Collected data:
══════════════════════════════

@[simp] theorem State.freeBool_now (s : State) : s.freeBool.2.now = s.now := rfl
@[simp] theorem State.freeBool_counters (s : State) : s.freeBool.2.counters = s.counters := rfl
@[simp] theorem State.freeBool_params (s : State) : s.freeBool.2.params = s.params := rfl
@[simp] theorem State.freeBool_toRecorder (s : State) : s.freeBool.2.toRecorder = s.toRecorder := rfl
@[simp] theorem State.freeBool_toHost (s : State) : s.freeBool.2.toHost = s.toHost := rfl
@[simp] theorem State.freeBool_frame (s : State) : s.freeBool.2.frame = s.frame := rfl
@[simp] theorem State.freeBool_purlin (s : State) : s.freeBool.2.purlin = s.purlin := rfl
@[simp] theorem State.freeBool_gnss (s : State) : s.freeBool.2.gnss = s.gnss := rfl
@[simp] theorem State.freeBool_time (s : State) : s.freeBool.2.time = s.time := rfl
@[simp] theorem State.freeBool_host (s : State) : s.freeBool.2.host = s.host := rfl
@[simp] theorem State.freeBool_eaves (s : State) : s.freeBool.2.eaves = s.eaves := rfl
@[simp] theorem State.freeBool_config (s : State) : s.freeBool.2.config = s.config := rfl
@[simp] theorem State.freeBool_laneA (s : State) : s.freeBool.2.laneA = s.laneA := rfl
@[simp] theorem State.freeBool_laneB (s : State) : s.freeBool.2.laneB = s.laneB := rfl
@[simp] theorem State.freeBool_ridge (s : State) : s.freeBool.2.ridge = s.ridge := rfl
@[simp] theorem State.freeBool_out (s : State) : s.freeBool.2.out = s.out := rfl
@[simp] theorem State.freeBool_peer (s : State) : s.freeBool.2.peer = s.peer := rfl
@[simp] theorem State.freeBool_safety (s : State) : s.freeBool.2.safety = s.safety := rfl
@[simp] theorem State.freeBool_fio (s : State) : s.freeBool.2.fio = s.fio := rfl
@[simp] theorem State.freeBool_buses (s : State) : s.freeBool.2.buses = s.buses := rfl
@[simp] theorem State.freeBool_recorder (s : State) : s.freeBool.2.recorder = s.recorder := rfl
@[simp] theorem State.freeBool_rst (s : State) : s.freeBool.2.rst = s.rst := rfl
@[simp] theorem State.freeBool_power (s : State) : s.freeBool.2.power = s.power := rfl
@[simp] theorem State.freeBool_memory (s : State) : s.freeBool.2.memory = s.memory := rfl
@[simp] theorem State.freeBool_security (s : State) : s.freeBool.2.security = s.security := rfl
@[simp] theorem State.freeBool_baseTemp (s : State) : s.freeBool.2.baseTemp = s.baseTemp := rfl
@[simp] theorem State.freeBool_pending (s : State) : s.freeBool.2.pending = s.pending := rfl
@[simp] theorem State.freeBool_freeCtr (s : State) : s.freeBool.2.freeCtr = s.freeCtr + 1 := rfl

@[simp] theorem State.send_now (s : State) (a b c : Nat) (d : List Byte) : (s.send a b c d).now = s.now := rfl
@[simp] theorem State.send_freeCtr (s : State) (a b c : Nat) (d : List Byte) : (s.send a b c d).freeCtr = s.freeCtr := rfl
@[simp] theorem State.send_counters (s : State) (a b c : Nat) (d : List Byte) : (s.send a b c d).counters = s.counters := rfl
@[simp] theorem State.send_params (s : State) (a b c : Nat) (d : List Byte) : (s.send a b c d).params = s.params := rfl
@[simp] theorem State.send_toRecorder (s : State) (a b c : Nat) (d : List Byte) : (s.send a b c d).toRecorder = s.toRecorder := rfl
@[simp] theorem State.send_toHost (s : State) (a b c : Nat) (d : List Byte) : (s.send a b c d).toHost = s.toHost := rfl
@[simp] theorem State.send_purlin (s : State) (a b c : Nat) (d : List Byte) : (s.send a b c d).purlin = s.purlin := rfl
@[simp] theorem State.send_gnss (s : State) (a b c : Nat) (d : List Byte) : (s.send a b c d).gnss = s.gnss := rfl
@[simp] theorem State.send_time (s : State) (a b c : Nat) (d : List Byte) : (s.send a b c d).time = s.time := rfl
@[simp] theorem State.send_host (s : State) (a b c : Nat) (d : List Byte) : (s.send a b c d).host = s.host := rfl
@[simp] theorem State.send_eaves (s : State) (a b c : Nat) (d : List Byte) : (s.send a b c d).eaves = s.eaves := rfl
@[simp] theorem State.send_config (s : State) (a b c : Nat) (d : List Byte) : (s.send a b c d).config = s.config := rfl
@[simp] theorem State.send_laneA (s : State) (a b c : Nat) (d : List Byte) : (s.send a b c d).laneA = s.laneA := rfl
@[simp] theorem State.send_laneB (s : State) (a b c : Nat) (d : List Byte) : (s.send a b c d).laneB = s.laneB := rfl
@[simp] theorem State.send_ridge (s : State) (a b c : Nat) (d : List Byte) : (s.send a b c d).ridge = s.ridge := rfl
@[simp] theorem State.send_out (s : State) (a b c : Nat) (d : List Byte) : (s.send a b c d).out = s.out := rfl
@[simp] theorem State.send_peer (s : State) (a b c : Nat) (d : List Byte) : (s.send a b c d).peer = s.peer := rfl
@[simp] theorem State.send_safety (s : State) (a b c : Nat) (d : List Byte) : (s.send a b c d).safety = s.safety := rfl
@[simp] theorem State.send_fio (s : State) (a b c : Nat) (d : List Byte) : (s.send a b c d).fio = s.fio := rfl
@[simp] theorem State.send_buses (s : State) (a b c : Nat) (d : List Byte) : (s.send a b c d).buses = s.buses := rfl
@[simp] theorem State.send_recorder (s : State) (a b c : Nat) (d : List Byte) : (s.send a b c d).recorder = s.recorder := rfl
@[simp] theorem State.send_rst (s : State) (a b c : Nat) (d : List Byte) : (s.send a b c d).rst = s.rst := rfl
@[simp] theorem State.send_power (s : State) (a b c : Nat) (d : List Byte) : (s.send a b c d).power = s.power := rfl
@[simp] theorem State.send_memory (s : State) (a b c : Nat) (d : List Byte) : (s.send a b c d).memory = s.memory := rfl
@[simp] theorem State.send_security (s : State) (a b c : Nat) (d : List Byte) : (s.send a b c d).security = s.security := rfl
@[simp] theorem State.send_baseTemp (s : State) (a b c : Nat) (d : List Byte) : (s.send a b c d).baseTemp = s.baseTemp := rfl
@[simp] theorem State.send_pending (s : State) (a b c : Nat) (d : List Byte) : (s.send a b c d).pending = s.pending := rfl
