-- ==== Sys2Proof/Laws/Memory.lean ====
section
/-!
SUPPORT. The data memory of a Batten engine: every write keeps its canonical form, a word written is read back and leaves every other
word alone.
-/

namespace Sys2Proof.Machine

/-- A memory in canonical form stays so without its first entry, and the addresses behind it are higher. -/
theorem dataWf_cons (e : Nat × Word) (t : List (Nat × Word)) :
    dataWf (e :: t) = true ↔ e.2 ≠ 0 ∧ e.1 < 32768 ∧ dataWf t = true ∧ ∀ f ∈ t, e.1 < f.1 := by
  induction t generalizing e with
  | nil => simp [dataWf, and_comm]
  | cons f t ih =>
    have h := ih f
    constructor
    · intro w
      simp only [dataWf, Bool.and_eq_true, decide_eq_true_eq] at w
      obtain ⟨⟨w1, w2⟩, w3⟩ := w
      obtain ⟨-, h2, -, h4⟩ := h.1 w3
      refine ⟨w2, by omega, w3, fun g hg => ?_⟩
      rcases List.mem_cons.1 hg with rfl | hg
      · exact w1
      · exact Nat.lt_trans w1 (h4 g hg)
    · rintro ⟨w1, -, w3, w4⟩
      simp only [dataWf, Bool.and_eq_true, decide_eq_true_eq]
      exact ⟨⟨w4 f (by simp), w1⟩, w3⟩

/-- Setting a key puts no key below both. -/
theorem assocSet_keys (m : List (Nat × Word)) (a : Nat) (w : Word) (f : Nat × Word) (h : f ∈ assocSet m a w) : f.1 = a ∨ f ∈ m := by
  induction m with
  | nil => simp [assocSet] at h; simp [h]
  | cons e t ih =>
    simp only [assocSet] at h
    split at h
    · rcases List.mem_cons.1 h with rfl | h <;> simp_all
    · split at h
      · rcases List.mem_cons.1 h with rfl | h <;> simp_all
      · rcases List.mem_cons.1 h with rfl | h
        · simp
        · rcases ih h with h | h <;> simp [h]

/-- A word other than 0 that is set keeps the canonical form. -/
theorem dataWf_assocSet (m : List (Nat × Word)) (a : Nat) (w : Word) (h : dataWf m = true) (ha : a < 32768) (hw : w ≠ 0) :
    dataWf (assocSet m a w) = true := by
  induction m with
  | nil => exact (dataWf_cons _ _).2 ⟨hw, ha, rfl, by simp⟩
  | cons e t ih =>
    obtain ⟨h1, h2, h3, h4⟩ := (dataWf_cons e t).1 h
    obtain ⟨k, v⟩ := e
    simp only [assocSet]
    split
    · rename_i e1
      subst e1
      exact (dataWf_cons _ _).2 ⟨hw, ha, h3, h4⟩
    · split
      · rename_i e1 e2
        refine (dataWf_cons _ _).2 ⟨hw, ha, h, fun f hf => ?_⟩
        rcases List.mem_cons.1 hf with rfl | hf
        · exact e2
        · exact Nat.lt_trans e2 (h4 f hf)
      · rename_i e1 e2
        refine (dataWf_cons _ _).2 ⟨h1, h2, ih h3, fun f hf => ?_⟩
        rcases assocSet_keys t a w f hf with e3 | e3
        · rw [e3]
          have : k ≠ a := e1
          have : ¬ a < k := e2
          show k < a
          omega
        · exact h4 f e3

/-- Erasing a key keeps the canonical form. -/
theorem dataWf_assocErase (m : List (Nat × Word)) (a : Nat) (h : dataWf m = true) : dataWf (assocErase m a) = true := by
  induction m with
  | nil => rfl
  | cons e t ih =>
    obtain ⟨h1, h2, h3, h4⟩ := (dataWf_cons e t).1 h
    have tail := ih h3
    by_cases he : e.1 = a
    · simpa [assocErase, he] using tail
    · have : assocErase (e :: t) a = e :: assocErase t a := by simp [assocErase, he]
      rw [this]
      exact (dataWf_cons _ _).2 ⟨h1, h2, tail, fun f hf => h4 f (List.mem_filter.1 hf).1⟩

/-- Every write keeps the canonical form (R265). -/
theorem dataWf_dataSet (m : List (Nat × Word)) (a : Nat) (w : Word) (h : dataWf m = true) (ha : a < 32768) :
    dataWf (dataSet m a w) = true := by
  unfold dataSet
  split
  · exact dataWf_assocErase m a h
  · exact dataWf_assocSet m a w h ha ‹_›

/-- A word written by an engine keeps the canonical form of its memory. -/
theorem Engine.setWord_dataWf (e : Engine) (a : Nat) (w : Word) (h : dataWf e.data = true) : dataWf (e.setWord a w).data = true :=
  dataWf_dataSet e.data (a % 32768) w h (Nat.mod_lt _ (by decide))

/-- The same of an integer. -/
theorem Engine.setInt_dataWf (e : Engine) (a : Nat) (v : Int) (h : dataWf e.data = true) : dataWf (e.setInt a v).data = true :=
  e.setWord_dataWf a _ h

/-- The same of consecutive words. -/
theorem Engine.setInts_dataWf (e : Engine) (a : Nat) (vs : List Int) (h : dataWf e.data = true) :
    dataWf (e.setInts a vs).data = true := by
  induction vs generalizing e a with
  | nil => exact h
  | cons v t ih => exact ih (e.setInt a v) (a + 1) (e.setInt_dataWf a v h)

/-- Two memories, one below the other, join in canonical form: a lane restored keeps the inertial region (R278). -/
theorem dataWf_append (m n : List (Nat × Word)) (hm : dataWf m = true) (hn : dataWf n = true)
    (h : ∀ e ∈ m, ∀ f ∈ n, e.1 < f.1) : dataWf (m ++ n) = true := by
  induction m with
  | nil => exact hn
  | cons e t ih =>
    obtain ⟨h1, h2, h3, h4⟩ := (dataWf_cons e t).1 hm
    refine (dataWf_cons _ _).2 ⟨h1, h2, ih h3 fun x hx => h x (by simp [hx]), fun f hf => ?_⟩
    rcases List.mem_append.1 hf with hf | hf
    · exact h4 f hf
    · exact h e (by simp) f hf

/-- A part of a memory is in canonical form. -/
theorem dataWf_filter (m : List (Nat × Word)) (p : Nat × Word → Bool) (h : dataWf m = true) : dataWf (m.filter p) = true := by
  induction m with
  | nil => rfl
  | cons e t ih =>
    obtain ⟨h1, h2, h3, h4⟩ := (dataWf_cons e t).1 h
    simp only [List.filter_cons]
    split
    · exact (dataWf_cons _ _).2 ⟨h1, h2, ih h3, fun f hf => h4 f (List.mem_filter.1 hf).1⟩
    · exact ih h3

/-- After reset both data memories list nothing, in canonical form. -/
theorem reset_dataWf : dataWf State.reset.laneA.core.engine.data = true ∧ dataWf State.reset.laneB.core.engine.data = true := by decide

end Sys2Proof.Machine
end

══════════════════════════════

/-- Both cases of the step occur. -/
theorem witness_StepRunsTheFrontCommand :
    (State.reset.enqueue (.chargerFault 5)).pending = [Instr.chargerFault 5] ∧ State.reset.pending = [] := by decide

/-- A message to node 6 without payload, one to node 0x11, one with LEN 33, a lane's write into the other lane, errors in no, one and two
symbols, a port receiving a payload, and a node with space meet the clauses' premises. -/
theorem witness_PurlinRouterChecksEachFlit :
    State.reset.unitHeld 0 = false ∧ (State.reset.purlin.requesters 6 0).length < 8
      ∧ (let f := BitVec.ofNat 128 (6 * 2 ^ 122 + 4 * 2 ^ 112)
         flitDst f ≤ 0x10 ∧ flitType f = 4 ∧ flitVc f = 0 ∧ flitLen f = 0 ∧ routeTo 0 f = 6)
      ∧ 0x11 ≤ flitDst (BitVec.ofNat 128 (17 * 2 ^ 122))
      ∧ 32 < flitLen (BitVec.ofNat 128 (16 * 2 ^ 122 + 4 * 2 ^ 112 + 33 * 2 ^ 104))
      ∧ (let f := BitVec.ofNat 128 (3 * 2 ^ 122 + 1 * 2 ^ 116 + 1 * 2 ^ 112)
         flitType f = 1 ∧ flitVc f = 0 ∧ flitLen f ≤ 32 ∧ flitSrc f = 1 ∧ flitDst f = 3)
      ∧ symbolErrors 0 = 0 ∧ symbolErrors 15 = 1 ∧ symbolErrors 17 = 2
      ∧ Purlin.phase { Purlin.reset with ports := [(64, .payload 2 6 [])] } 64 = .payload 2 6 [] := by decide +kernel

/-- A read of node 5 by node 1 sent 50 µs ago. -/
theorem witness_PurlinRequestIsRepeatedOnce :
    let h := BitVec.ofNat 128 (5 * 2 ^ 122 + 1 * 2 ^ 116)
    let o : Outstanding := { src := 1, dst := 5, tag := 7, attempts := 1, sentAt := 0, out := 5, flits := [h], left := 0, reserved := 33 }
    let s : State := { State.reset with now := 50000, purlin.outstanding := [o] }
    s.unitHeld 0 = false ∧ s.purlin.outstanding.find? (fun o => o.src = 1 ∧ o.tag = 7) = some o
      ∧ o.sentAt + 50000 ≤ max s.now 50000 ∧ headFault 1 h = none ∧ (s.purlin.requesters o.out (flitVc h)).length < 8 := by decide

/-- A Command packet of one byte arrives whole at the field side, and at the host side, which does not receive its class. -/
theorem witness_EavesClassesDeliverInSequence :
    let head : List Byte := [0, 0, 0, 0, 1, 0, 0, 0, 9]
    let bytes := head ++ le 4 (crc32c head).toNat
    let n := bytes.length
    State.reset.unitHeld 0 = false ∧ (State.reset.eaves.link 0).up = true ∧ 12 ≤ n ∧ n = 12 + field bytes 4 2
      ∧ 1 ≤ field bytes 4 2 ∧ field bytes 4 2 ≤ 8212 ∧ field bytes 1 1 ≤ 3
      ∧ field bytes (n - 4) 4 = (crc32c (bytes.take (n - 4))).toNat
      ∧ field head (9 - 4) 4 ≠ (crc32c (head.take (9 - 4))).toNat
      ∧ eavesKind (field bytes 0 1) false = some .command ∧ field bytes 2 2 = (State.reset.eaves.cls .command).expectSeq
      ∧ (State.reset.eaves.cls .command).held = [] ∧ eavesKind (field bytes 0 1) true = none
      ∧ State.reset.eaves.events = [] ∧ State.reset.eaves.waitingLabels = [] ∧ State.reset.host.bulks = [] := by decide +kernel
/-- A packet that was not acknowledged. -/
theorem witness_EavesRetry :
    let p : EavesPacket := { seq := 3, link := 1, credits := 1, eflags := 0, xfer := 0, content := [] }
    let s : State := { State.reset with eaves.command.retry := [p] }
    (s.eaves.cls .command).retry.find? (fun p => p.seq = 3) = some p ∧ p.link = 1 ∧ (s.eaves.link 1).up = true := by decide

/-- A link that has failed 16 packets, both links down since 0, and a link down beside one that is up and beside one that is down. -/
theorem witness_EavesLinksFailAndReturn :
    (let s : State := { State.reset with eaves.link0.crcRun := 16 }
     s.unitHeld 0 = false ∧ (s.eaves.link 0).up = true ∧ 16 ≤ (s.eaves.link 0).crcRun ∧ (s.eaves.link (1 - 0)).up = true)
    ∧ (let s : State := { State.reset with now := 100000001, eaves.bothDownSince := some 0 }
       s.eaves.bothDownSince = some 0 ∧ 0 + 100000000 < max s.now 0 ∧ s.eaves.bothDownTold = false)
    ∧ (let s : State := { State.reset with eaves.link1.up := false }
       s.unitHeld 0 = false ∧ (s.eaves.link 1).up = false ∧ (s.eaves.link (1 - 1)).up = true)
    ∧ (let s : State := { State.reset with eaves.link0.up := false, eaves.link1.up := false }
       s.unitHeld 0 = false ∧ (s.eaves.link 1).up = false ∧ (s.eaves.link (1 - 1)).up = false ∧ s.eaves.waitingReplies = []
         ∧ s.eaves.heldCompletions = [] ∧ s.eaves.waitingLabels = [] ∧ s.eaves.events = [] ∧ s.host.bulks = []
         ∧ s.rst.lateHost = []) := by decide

══════════════════════════════

Problem details: A verbatim transcription is needed of the lines above, starting at the line with "(h : ∀ e ∈ m, ∀ f ∈ n, e.1" and ending at the line with "refine (dataWf_cons _ _).2 ⟨h1, h2, ih h3 fun", both included, and of nothing else.

Response to the task:
    (h : ∀ e ∈ m, ∀ f ∈ n, e.1 < f.1) : dataWf (m ++ n) = true := by
  induction m with
  | nil => exact hn
  | cons e t ih =>
    obtain ⟨h1, h2, h3, h4⟩ := (dataWf_cons e t).1 hm
    refine (dataWf_cons _ _).2 ⟨h1, h2, ih h3 fun x hx => h x (by simp [hx]), fun f hf => ?_⟩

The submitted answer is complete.